I would first like to address the ritual of documentation, the strange desire to put a recorder in front of one’s students. Looking through photographs of student performances at the International Academy of Art, I was reminded of just how iconic an academy can become, through the mere act of documenting it. Consider the much-disseminated images of Joseph Beuys and Blinky Palermo watching a performance at the Kunstakademie Düsseldorf in 1965, or Merce Cunningham and John Cage teaching at Black Mountain College in 1953. These images shift the terms of looking at an academy, from the academy as an institution, to the academy as an event. An event is the conjoining of a time and place, to a certain time in the history of that place. The International Academy of Art is a telling example of this; both as an exhilarating event unfolding in the wake of Palestine’s numerous pedagogical experiments, and as a product of its particular context. This is no different from, say, Bard’s CCS and MFA programs, which are very much tied to the context of New York, and which might be silenced without the city setting.
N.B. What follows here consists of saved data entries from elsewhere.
/-- The fields of an MXFER (Table 7-7). -/
def mvSrc (w : Nat) : Nat := wf w 51 49
def mvDst (w : Nat) : Nat := wf w 54 52
def mvSdesc (w : Nat) : Nat := wf w 64 55
def mvDdesc (w : Nat) : Nat := wf w 74 65
def mvPorts (w : Nat) : Nat := wf w 78 75
def mvWcore (w : Nat) : Nat := wf w 80 79
def mvWbase (w : Nat) : Nat := wf w 93 81
def mvCheck (w : Nat) : Bool := bit w 94
def mvCrcW (w : Nat) : Bool := bit w 95
def mvParW (w : Nat) : Bool := bit w 96
def mvFlag (w : Nat) : Nat := wf w 112 97
def mvWords (w : Nat) : Nat := wf w 127 113

/-- The ends: SRC 0 LOCAL, 1 BULK, 2 REMOTE, 3 CXL; DST 0 LOCAL, 1 BULK, 2 WRING, 3 REMOTE, 4 CXL. -/
def srcFar (w : Nat) : Bool := decide (2 ≤ mvSrc w)
def dstFar (w : Nat) : Bool := decide (3 ≤ mvDst w)
def isFar (w : Nat) : Bool := srcFar w || dstFar w
def hasBulk (w : Nat) : Bool := decide (mvSrc w = 1) || decide (mvDst w = 1)

/-- The ports set in PORTS, in ascending order. -/
def portList (w : Nat) : List Nat := (List.range 4).filter fun q => bit (mvPorts w) q

/-- The source and destination tensors. -/
def srcTensor (b : Bytes) (w : Nat) : Tensor := Tensor.of (moverDesc b (mvSdesc w))
def dstTensor (b : Bytes) (w : Nat) : Tensor := Tensor.of (moverDesc b (mvDdesc w))

/-- The transfer transposes (R258): both ends have descriptors and the destination's says so. -/
def mvTransp (b : Bytes) (w : Nat) : Bool :=
  decide (mvSrc w ≠ 1) && (decide (mvDst w = 0) || dstFar w) && (dstTensor b w).transp

/-! ### Elements and sectors -/

/-- Where element `i` of a tensor begins, in bits. -/
def Tensor.bitAt (t : Tensor) (i : Nat × Nat × Nat × Nat) : Nat := t.at i.1 i.2.1 i.2.2.1 i.2.2.2

/-- The sectors that a tensor's elements touch, in their order. -/
def Tensor.touches (t : Tensor) : List Nat :=
  (t.indexes.flatMap fun i => sectors (t.bitAt i / 8) ((t.bitAt i % 8 + t.bits + 7) / 8)).eraseDups

/-- The part of source `sd` that a transfer moves: the shape of its destination `dd`, where the destination is a tensor. -/
def partOf (w : Nat) (sd dd : Tensor) (transp : Bool) : Tensor :=
  if mvDst w = 1 ∨ mvDst w = 2 then sd
  else { sd with d0 := if transp then dd.d1 else dd.d0, d1 := if transp then dd.d0 else dd.d1, d2 := dd.d2, d3 := dd.d3 }
def srcPart (b : Bytes) (w : Nat) : Tensor := partOf w (srcTensor b w) (dstTensor b w) (mvTransp b w)

/-- The tensor and its part have the same shape. -/
def Tensor.sameShape (t p : Tensor) : Bool := decide (t.d0 = p.d0 ∧ t.d1 = p.d1 ∧ t.d2 = p.d2 ∧ t.d3 = p.d3)

/-- Bits of a store of sectors: address, data, poison. -/
def sectorOfList (l : List (Nat × Bytes × Bool)) (x : Nat) : Option (Bytes × Bool) :=
  (l.find? fun e => decide (e.1 = x)).map fun e => e.2

/-- The `w` bits from bit `a` of such a store, and their poison; none where a byte is not there. -/
def bitsOf (l : List (Nat × Bytes × Bool)) (a w : Nat) : Option (Nat × Bool) :=
  let n := (a % 8 + w + 7) / 8
  let bs := (List.range n).map fun i => (sectorOfList l ((a / 8 + i) / 64 * 64)).map fun e => (e.1.getD ((a / 8 + i) % 64) 0, e.2)
  if bs.all Option.isSome then
    let v := unle (bs.map fun e => (e.getD (0, false)).1)
    some (v / 2 ^ (a % 8) % 2 ^ w, bs.any fun e => (e.getD (0, false)).2)
  else none

/-- The elements that go to tensor `t` from a store that holds its sectors. -/
def Tensor.fromStream (t : Tensor) (l : List (Nat × Bytes × Bool)) : List EWrite :=
  t.indexes.filterMap fun i => (bitsOf l (t.bitAt i) t.bits).map fun v => { at_ := t.bitAt i, w := t.bits, v := v.1, bad := v.2 }

/-- Each destination element with the source element it takes (R258), `get` reading the source. -/
def moveElems (sd dd : Tensor) (transp : Bool) (get : Nat → Option (Nat × Bool)) : List EWrite :=
  dd.indexes.filterMap fun i =>
    let j := if transp then (i.2.1, i.1, i.2.2.1, i.2.2.2) else i
    (get (sd.bitAt j)).map fun v => { at_ := dd.bitAt i, w := dd.bits, v := v.1, bad := v.2 }

/-- The words of a list of sectors, eight to a word; a word that ends short is filled up with free bytes. -/
def State.wordsOf (s : State) (l : List Nat) : List BWord :=
  (List.range ((l.length + 7) / 8)).map fun i =>
    let xs := (l.drop (8 * i)).take 8
    { data := slice (xs.flatMap fun x => s.getBs x 64) 0 (64 * xs.length) ++ Config.freeBytes s.free (512 - 64 * xs.length)
      poison := maskOf 8 fun j => match xs[j]? with | some x => s.poisoned x | none => false }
The International Academy of Art Palestine (referred to as the Academy from here on) is in fact an old Arab house with a garden, located in an alley right behind the Arab Bank in Bireh, Ramallah. The Academy was established in 2006 and offers a Bachelors of Arts degree in Contemporary Visual Art. Although the Academy has an active Board of Directors and a handful of consistent Palestine-based lecturers, it is essentially the fruit of two individuals’ daily persistence (along with four astonishingly efficient administrators): Tina Sherwell, a key scholar of art history and image studies in Palestine, and Khaled Hourani, an artist, writer, and one of the Academy’s founders.
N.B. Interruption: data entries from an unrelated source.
/-- DISTRIBUTION_END (R566): the pass and up to three repair rounds have ended; `notReady` are the
cores whose bitmap stayed incomplete. -/
def execDistributionEnd (rounds : Fin 4) (notReady : List Nat) (s : State) :
    Host.Outcome State Fault Refusal :=
  finish (answered ++ [.update]) s <|
    match s.update.distribute with
    | none => s
    | some c =>
      let l := s.liveCores.filter fun p => notReady.contains p
      let s1 := (s.modUpdate fun u => { u with distribute := none, distributed := true, lacking := l }).updState 5
      let s2 := (s1.notReady l).wr pgBu BU_UPD_STATE_ROUND rounds
      (s2.raise pgBu ev_UPD_DISTRIBUTED (le 2 l.length ++ le 1 rounds ++ le 1 0 ++ le 4 (l.headD 0))).completeLate
        0x0201 c (le 2 l.length ++ le 1 rounds ++ le 1 0 ++ le 4 (l.headD 0))

/-! ### Commit (R567 to R570) -/

/-- UPD_COMMIT (R567): the hand-over at slot 4094 of epoch E is armed. -/
def execUpdCommit (c : Cmd) (s : State) : Host.Outcome State Fault Refusal :=
  let e := fieldAt c.args 0x08 8
  let st := firstStatus [
    (s.updBusy, stBUSY), (!s.update.distributed, stNOTSTAGED), (decide (e ≤ s.epoch), stLATE),
    (decide (manSvn s.update.bundle < s.fuse.svn), stROLLBACK)]
  finish (answered ++ [.update]) s <|
    if !s.turn c then s
    else if !s.partOk 0x0202 c then s.complete 0x0202 c stBADFORMAT
    else if st ≠ 0 then s.complete 0x0202 c st
    else (((s.modUpdate fun u => { u with commit := some c, commitE := e, prepared := none, ready := [] }).closeCmd
      c.id none).updState 6).wr pgBu BU_UPD_EPOCH_EPOCH e

/-- A core of `ready` answers READY: it was counted, its inactive bank is complete, and its new image
takes its state record (R568). -/
def State.readyCores (s : State) (ready : List Nat) : List Nat :=
  ready.filter fun p => s.liveCores.contains p && !s.update.lacking.contains p && s.stateOk s.update.bundle

/-- COMMIT_PREPARE (R567): at slot 4088 of E PREPARE is sent to every staged core, and the cores that
write their state record answer READY. -/
def execCommitPrepare (ready : List Nat) (s : State) : Host.Outcome State Fault Refusal :=
  finish [.update] s <|
    if s.update.commit.isSome ∧ s.epoch = s.update.commitE ∧ 4088 ≤ s.slot ∧ s.slot < 4094 ∧
        s.update.prepared = none then
      s.modUpdate fun u => { u with prepared := some s.liveCores, ready := s.readyCores ready }
    else s

/-- The commit is aborted for all cores; the staged banks are kept (R569). -/
def State.abortCommit (s : State) (l : List Nat) : State :=
  match s.update.commit with
  | none => s
  | some c =>
    let s1 := (s.modUpdate fun u => { u with commit := none, prepared := none, ready := [] }).updState 5
    let s2 := (s1.notReady l).bump pgBu BU_UPD_COUNT_ABORTS
    (s2.raise pgBu ev_UPD_ABORTED (le 2 l.length ++ le 2 0 ++ le 4 (l.headD 0))).complete 0x0202 c
      stCOMMITABORTED (le 2 l.length ++ le 2 0 ++ le 4 (l.headD 0))

/-- A seal that a commit ends: the STRICT ones, when MS2 changes (R519). -/
def State.markStrict (s : State) (p : Nat) : State :=
  if s.sealed p && s.on pgMordant MD_PART_STRICT p then s.modTrusted p fun t => { t with strictEnd := true } else s

/-- The seals a commit leaves in force are told of the new MS2 in their rings (R519). -/
def State.tellTcb (s : State) (p : Nat) : State :=
  if s.sealed p && !s.on pgMordant MD_PART_STRICT p then
    let r : EvRec := { stamp := s.time.ticks, source := pgMordant, code := ev_MD_TCB_CHANGE.code, sev := 0, info := slice (s.ms 2) 0 16 }
    s.modTrusted p fun t => { t with ring := t.ring ++ [r] }
  else s

/-- GO (R570): every core switches banks; MS2, the manifest in force and ALIAS2 are new, the RSP is OK
and UPD_COMMITTED is raised. -/
def State.goCommit (s : State) (c : Cmd) : State :=
  let b := s.update.bundle
  let m := b.take (manLength b)
  let s1 := s.modUpdate fun u =>
    { u with commit := none, prepared := none, ready := [], inForce := m, goDone := true }
  let changed := decide (s.ms 2 ≠ sha256 m)
  let s2 := ((s1.setMs 2 (sha256 m)).wr pgMordant MD_SVN_MANIFEST (manSvn m)).newAlias2
  let s3 := if changed then s2.partList.foldl (fun s p => (s.markStrict p).tellTcb p) s2 else s2
  let s4 := (s3.updState 0).wr pgBu BU_UPD_COUNT_COMMITS (s.rd pgBu BU_UPD_COUNT_COMMITS + 1)
  (s4.raise pgBu ev_UPD_COMMITTED (le 8 (manRelease m) ++ le 8 s.update.commitE)).completeLate 0x0202 c
    (le 2 0 ++ le 2 0 ++ le 4 0)

/-- HAND_OVER (R568, R569): at slot 4094 of E, GO when every core counted at PREPARE is READY, else
the commit is aborted; a set below the fused SVN fails with ROLLBACK (Table 15-9). A shutdown drops the commit (R609). -/
def execHandOver (s : State) : Host.Outcome State Fault Refusal :=
  finish (answered ++ [.update]) s <|
    match s.update.commit with
    | none => s
    | some c =>
      if s.epoch = s.update.commitE ∧ s.slot = 4094 ∧ s.health.shutdown.isNone then
        let counted := s.update.prepared.getD []
        let l := counted.filter fun p => !s.update.ready.contains p
        if manSvn s.update.bundle < s.fuse.svn then
          ((s.modUpdate fun u => { u with commit := none, prepared := none, ready := [] }).updState 5).complete 0x0202 c stROLLBACK
        else if s.update.prepared.isSome ∧ l = [] then s.goCommit c else s.abortCommit l
      else s

/-- SELECT_RECORD_WRITE (R570): after GO the select record not in force names the new set; a torn
write leaves the former set to the next start. -/
def execSelectRecordWrite (verified : Bool) (s : State) : Host.Outcome State Fault Refusal :=
  finish (evented ++ [.update]) s <|
    if s.update.goDone && s.health.shutdown.isNone then
      let s1 := (s.modUpdate fun u => { u.writeSelect u.bundle verified with goDone := false }).unstage
      if verified then s1 else s1.writeFail 0x1000000 0
    else s

end Sys2Proof.Machine
end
The school also benefits from a momentous mass of self-funded visiting artists, academics, and curators visiting Ramallah for research purposes, and/or out of a political inclination. This is perhaps not entirely unlike Fatah or the PFLP welcoming fellow Marxists and Third World-ists in the early ’70s, to collaborate with Palestinian freedom fighters on militant cinema, prose, and poetry. When it comes to the precise terms of contemporary practice, however, the two are barely comparable. Conversations among an increasing amount of artists, for example, are in postproduction mode; that is, after the fact of making, and usually somehow linked to, or marked by, the privileges of a passing curator, critic, or artist in town. Recent visits include free conversations with the likes of Slavoj Zizek; or Artur Żmijewski, curator of the 7th Berlin Biennale, who picked up the worlds largest key from Aida Refugee Camp, and successful alumnus Khaled Jarrar on his tour; or the curators of the 12th Istanbul Biennial who selected (then) third-year artist Bisan Abu-Eisheh as a participating artist, and so on.

The Academy is well aware of these double-edged challenges and paradoxes of teaching in the shadow of potential semifictions and misrepresentations—especially those that amplify the question of what really does happen after graduation, when the shit hits the fan in your studio, and you’re all by yourself. Deconstructing notions of deskilling and amateurism would be one thing, but this Academy harbors a handful of students that fought hard with society to even attend an art school, sometimes reconciling with their families only four years later, in picture-perfect moments of graduation caps and diplomas. And this may also be why one can feel that pinch of expectation among some students, the hope of streamlined professionalization—of becoming active, income-earning members in a growing post-Oslo society seeking statehood from within neoliberalism and logic.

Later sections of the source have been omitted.